Source records
--- START ---
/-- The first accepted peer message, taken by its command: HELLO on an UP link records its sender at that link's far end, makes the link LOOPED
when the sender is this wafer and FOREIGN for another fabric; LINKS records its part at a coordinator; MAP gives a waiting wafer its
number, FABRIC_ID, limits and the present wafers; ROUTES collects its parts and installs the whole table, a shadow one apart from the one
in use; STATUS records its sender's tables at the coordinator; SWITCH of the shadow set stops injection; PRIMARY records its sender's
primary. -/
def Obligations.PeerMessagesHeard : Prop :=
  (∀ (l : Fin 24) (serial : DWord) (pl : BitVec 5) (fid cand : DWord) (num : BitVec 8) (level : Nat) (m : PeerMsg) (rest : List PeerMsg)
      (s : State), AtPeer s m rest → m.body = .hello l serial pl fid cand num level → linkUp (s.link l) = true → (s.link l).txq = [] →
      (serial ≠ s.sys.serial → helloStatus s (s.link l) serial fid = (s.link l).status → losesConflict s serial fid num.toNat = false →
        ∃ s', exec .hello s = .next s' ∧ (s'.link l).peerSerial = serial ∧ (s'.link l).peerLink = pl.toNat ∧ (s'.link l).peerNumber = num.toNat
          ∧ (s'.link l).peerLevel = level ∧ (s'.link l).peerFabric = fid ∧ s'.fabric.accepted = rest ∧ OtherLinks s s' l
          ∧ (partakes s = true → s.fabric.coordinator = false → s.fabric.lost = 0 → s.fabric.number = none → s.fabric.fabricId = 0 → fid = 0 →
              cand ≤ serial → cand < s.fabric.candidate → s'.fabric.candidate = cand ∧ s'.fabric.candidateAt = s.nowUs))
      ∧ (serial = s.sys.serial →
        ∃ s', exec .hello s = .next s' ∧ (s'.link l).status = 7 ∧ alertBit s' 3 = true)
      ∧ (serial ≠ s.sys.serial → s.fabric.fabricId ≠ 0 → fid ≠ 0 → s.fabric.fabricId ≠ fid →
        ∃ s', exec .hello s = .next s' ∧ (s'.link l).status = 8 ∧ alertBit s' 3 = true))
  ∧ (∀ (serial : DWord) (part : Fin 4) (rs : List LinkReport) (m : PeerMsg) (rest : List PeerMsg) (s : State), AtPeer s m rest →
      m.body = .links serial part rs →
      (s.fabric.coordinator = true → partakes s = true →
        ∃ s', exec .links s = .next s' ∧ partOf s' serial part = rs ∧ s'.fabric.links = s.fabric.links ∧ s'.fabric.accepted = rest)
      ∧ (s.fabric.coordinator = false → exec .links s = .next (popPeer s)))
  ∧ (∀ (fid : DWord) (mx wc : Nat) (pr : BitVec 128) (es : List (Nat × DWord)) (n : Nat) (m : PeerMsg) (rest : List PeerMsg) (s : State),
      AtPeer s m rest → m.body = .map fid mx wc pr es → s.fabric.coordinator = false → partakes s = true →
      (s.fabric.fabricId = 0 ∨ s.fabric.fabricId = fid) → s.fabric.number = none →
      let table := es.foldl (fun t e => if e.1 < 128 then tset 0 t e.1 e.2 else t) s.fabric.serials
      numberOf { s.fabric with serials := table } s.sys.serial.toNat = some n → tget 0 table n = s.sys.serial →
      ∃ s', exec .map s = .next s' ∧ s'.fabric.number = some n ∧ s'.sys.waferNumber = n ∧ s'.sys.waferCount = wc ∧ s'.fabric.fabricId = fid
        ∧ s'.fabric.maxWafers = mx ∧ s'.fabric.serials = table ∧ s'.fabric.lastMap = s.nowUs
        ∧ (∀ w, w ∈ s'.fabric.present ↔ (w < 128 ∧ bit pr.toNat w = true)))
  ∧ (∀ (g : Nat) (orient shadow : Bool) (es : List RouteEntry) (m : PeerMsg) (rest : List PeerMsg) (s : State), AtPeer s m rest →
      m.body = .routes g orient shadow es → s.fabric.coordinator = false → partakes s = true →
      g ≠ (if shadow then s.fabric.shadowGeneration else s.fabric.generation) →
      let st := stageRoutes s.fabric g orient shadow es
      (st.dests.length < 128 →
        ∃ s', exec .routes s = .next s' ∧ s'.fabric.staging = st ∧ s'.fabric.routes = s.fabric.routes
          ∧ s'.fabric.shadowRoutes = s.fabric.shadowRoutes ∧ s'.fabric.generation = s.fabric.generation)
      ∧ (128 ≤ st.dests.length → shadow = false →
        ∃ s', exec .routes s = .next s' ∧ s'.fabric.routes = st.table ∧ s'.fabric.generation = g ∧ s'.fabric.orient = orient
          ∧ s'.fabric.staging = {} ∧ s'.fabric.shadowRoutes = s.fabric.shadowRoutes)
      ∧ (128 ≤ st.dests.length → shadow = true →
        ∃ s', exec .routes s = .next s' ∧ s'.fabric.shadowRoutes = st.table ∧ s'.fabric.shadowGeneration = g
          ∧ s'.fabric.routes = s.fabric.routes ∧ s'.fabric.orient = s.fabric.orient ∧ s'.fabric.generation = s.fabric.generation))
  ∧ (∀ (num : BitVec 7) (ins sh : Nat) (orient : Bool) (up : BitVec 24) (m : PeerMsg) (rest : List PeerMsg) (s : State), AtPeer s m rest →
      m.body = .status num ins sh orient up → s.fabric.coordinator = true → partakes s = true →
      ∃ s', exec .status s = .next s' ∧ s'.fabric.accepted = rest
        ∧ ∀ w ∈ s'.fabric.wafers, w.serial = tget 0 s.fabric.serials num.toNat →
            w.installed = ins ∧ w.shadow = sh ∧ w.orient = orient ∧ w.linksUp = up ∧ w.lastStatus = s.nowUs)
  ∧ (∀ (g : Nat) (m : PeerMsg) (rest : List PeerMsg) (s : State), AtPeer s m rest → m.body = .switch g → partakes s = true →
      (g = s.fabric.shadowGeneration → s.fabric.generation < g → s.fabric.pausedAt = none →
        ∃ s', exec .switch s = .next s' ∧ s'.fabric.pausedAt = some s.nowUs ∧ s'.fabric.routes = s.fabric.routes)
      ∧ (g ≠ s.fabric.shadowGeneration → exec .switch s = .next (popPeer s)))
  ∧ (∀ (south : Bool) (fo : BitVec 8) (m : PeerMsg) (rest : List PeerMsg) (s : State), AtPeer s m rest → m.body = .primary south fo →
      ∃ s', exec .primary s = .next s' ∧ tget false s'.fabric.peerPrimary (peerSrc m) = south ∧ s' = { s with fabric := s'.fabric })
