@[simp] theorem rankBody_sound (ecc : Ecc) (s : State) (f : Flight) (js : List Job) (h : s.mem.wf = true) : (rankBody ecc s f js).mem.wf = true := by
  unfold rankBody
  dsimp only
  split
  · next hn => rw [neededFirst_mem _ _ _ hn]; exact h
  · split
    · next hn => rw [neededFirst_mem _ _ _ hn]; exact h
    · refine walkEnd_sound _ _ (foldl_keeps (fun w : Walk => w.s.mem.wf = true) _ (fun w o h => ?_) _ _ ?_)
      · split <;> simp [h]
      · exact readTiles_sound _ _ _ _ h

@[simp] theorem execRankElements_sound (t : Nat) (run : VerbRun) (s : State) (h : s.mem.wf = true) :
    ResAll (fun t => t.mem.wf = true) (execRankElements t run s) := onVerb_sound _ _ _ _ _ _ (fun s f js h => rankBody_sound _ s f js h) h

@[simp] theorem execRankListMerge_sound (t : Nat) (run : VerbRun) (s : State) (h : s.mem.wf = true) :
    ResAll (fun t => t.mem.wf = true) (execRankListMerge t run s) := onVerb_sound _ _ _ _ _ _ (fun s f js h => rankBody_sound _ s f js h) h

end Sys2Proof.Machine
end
--- END ---
• Activity:
If a line appears above, it belongs in your answer, printed exactly.

• Written solution:
/-- The first accepted peer message, taken by its command: HELLO on an UP link records its sender at that link's far end, makes the link LOOPED
when the sender is this wafer and FOREIGN for another fabric; LINKS records its part at a coordinator; MAP gives a waiting wafer its
number, FABRIC_ID, limits and the present wafers; ROUTES collects its parts and installs the whole table, a shadow one apart from the one
in use; STATUS records its sender's tables at the coordinator; SWITCH of the shadow set stops injection; PRIMARY records its sender's
primary. -/
def Obligations.PeerMessagesHeard : Prop :=
  (∀ (l : Fin 24) (serial : DWord) (pl : BitVec 5) (fid cand : DWord) (num : BitVec 8) (level : Nat) (m : PeerMsg) (rest : List PeerMsg)
      (s : State), AtPeer s m rest → m.body = .hello l serial pl fid cand num level → linkUp (s.link l) = true → (s.link l).txq = [] →
      (serial ≠ s.sys.serial → helloStatus s (s.link l) serial fid = (s.link l).status → losesConflict s serial fid num.toNat = false →
        ∃ s', exec .hello s = .next s' ∧ (s'.link l).peerSerial = serial ∧ (s'.link l).peerLink = pl.toNat ∧ (s'.link l).peerNumber = num.toNat
          ∧ (s'.link l).peerLevel = level ∧ (s'.link l).peerFabric = fid ∧ s'.fabric.accepted = rest ∧ OtherLinks s s' l
          ∧ (partakes s = true → s.fabric.coordinator = false → s.fabric.lost = 0 → s.fabric.number = none → s.fabric.fabricId = 0 → fid = 0 →
              cand ≤ serial → cand < s.fabric.candidate → s'.fabric.candidate = cand ∧ s'.fabric.candidateAt = s.nowUs))
      ∧ (serial = s.sys.serial →
        ∃ s', exec .hello s = .next s' ∧ (s'.link l).status = 7 ∧ alertBit s' 3 = true)
      ∧ (serial ≠ s.sys.serial → s.fabric.fabricId ≠ 0 → fid ≠ 0 → s.fabric.fabricId ≠ fid →
        ∃ s', exec .hello s = .next s' ∧ (s'.link l).status = 8 ∧ alertBit s' 3 = true))
  ∧ (∀ (serial : DWord) (part : Fin 4) (rs : List LinkReport) (m : PeerMsg) (rest : List PeerMsg) (s : State), AtPeer s m rest →
      m.body = .links serial part rs →
      (s.fabric.coordinator = true → partakes s = true →
        ∃ s', exec .links s = .next s' ∧ partOf s' serial part = rs ∧ s'.fabric.links = s.fabric.links ∧ s'.fabric.accepted = rest)
      ∧ (s.fabric.coordinator = false → exec .links s = .next (popPeer s)))
  ∧ (∀ (fid : DWord) (mx wc : Nat) (pr : BitVec 128) (es : List (Nat × DWord)) (n : Nat) (m : PeerMsg) (rest : List PeerMsg) (s : State),
      AtPeer s m rest → m.body = .map fid mx wc pr es → s.fabric.coordinator = false → partakes s = true →
      (s.fabric.fabricId = 0 ∨ s.fabric.fabricId = fid) → s.fabric.number = none →
      let table := es.foldl (fun t e => if e.1 < 128 then tset 0 t e.1 e.2 else t) s.fabric.serials
      numberOf { s.fabric with serials := table } s.sys.serial.toNat = some n → tget 0 table n = s.sys.serial →
      ∃ s', exec .map s = .next s' ∧ s'.fabric.number = some n ∧ s'.sys.waferNumber = n ∧ s'.sys.waferCount = wc ∧ s'.fabric.fabricId = fid
        ∧ s'.fabric.maxWafers = mx ∧ s'.fabric.serials = table ∧ s'.fabric.lastMap = s.nowUs
        ∧ (∀ w, w ∈ s'.fabric.present ↔ (w < 128 ∧ bit pr.toNat w = true)))
  ∧ (∀ (g : Nat) (orient shadow : Bool) (es : List RouteEntry) (m : PeerMsg) (rest : List PeerMsg) (s : State), AtPeer s m rest →
      m.body = .routes g orient shadow es → s.fabric.coordinator = false → partakes s = true →
      g ≠ (if shadow then s.fabric.shadowGeneration else s.fabric.generation) →
      let st := stageRoutes s.fabric g orient shadow es
      (st.dests.length < 128 →
        ∃ s', exec .routes s = .next s' ∧ s'.fabric.staging = st ∧ s'.fabric.routes = s.fabric.routes
          ∧ s'.fabric.shadowRoutes = s.fabric.shadowRoutes ∧ s'.fabric.generation = s.fabric.generation)
      ∧ (128 ≤ st.dests.length → shadow = false →
        ∃ s', exec .routes s = .next s' ∧ s'.fabric.routes = st.table ∧ s'.fabric.generation = g ∧ s'.fabric.orient = orient
          ∧ s'.fabric.staging = {} ∧ s'.fabric.shadowRoutes = s.fabric.shadowRoutes)
      ∧ (128 ≤ st.dests.length → shadow = true →
        ∃ s', exec .routes s = .next s' ∧ s'.fabric.shadowRoutes = st.table ∧ s'.fabric.shadowGeneration = g
          ∧ s'.fabric.routes = s.fabric.routes ∧ s'.fabric.orient = s.fabric.orient ∧ s'.fabric.generation = s.fabric.generation))
  ∧ (∀ (num : BitVec 7) (ins sh : Nat) (orient : Bool) (up : BitVec 24) (m : PeerMsg) (rest : List PeerMsg) (s : State), AtPeer s m rest →
      m.body = .status num ins sh orient up → s.fabric.coordinator = true → partakes s = true →
      ∃ s', exec .status s = .next s' ∧ s'.fabric.accepted = rest
        ∧ ∀ w ∈ s'.fabric.wafers, w.serial = tget 0 s.fabric.serials num.toNat →
            w.installed = ins ∧ w.shadow = sh ∧ w.orient = orient ∧ w.linksUp = up ∧ w.lastStatus = s.nowUs)
  ∧ (∀ (g : Nat) (m : PeerMsg) (rest : List PeerMsg) (s : State), AtPeer s m rest → m.body = .switch g → partakes s = true →
      (g = s.fabric.shadowGeneration → s.fabric.generation < g → s.fabric.pausedAt = none →
        ∃ s', exec .switch s = .next s' ∧ s'.fabric.pausedAt = some s.nowUs ∧ s'.fabric.routes = s.fabric.routes)
      ∧ (g ≠ s.fabric.shadowGeneration → exec .switch s = .next (popPeer s)))
  ∧ (∀ (south : Bool) (fo : BitVec 8) (m : PeerMsg) (rest : List PeerMsg) (s : State), AtPeer s m rest → m.body = .primary south fo →
      ∃ s', exec .primary s = .next s' ∧ tget false s'.fabric.peerPrimary (peerSrc m) = south ∧ s' = { s with fabric := s'.fabric })
@[simp] theorem rankBody_sound (ecc : Ecc) (s : State) (f : Flight) (js : List Job) (h : s.mem.wf = true) : (rankBody ecc s f js).mem.wf = true := by
  unfold rankBody
  dsimp only
  split
  · next hn => rw [neededFirst_mem _ _ _ hn]; exact h
  · split
    · next hn => rw [neededFirst_mem _ _ _ hn]; exact h
    · refine walkEnd_sound _ _ (foldl_keeps (fun w : Walk => w.s.mem.wf = true) _ (fun w o h => ?_) _ _ ?_)
      · split <;> simp [h]
      · exact readTiles_sound _ _ _ _ h

@[simp] theorem execRankElements_sound (t : Nat) (run : VerbRun) (s : State) (h : s.mem.wf = true) :
    ResAll (fun t => t.mem.wf = true) (execRankElements t run s) := onVerb_sound _ _ _ _ _ _ (fun s f js h => rankBody_sound _ s f js h) h

@[simp] theorem execRankListMerge_sound (t : Nat) (run : VerbRun) (s : State) (h : s.mem.wf = true) :
    ResAll (fun t => t.mem.wf = true) (execRankListMerge t run s) := onVerb_sound _ _ _ _ _ _ (fun s f js h => rankBody_sound _ s f js h) h

end Sys2Proof.Machine
end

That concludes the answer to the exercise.